## Stored data entries
▼▼▼

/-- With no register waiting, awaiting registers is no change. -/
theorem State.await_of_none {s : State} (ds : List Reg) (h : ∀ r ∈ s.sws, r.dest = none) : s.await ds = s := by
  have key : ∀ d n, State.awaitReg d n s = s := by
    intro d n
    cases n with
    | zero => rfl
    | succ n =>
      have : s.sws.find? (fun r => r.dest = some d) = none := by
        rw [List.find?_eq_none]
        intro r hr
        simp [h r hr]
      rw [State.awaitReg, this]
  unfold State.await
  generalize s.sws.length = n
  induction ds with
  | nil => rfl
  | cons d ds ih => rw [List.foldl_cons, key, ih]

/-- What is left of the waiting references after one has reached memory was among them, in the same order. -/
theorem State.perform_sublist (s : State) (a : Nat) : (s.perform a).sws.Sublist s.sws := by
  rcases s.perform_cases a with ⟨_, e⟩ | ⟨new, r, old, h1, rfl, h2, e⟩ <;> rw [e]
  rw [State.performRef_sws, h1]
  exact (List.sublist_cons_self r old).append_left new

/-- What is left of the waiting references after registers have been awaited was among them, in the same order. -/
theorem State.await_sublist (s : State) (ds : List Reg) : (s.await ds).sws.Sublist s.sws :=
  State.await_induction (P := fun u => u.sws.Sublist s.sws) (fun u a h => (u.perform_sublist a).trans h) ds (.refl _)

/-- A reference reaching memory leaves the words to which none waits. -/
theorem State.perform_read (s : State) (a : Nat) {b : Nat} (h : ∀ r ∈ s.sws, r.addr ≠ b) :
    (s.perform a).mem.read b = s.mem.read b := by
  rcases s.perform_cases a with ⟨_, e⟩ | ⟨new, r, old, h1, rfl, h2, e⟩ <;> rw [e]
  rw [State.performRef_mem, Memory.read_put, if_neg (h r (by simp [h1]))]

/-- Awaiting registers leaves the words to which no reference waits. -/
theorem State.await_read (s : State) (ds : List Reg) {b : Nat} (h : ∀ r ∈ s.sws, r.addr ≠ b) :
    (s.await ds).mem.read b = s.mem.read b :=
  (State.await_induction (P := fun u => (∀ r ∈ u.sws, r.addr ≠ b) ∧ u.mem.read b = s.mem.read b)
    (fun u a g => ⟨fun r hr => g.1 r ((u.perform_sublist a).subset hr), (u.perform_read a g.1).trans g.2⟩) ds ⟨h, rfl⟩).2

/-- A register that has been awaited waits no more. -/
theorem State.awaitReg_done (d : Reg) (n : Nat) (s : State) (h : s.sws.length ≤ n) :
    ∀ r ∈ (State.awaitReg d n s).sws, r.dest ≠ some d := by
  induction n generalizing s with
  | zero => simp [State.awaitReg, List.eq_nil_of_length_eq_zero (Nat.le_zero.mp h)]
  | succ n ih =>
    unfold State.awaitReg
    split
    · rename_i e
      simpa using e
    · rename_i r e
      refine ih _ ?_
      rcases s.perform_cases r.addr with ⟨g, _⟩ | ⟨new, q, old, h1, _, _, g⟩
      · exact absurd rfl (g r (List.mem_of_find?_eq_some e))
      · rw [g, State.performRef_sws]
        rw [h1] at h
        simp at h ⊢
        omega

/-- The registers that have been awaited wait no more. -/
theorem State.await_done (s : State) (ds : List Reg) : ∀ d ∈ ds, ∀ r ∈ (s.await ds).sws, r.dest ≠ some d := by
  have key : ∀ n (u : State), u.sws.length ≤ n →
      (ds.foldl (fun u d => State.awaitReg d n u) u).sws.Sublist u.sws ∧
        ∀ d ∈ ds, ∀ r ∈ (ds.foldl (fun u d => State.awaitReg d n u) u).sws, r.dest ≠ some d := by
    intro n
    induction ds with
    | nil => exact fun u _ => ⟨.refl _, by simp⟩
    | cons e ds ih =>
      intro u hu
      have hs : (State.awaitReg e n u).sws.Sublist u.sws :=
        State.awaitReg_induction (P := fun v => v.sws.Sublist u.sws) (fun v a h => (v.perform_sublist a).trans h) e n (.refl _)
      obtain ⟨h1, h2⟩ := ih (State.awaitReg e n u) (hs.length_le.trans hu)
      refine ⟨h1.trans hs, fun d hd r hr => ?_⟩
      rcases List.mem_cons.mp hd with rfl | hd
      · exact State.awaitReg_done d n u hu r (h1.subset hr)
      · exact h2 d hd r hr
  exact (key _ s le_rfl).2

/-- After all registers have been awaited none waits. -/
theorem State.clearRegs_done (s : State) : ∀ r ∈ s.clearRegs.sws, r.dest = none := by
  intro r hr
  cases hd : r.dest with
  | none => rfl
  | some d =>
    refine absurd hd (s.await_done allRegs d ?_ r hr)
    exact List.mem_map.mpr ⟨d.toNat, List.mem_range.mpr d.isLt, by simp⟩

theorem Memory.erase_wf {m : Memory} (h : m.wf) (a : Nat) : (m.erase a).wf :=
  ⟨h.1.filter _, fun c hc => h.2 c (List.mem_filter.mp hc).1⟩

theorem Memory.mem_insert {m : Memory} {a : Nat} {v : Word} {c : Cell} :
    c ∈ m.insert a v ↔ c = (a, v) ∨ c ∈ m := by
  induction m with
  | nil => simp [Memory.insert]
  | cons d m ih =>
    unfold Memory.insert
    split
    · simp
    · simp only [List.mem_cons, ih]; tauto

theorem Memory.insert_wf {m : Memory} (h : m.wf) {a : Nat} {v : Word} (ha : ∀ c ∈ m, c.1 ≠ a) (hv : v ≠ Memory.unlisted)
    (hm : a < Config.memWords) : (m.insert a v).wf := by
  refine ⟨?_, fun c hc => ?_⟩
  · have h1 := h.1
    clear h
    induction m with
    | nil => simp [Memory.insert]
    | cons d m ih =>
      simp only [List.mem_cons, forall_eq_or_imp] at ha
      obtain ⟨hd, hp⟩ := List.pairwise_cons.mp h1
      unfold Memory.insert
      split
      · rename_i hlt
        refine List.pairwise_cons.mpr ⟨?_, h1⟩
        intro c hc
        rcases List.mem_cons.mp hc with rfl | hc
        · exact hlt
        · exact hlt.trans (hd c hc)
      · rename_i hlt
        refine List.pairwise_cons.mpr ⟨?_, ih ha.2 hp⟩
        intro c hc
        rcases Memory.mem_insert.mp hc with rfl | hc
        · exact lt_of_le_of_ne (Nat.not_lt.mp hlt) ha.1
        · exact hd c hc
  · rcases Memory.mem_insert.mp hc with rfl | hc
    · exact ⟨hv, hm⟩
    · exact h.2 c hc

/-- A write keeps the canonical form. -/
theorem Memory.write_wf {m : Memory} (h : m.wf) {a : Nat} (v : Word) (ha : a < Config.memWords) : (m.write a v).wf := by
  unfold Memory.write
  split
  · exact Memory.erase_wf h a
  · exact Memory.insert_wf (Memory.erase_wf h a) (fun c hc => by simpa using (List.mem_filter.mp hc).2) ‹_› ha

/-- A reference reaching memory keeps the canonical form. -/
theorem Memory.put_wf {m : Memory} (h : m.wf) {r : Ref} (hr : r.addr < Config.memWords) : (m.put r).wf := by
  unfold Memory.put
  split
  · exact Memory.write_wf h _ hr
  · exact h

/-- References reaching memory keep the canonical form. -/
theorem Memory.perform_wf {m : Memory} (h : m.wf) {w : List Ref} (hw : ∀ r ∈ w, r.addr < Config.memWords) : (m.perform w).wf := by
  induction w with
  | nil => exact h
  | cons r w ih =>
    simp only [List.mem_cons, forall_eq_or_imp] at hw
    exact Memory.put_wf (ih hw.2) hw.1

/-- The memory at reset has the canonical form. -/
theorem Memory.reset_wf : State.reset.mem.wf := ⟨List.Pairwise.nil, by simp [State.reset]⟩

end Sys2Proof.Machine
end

▲▲▲

## The task
Out of the records above, pull each line containing the word "refine".

## Output of the task
      refine ih _ ?_
      refine ⟨h1.trans hs, fun d hd r hr => ?_⟩
    refine absurd hd (s.await_done allRegs d ?_ r hr)
  refine ⟨?_, fun c hc => ?_⟩
        refine List.pairwise_cons.mpr ⟨?_, h1⟩
        refine List.pairwise_cons.mpr ⟨?_, ih ha.2 hp⟩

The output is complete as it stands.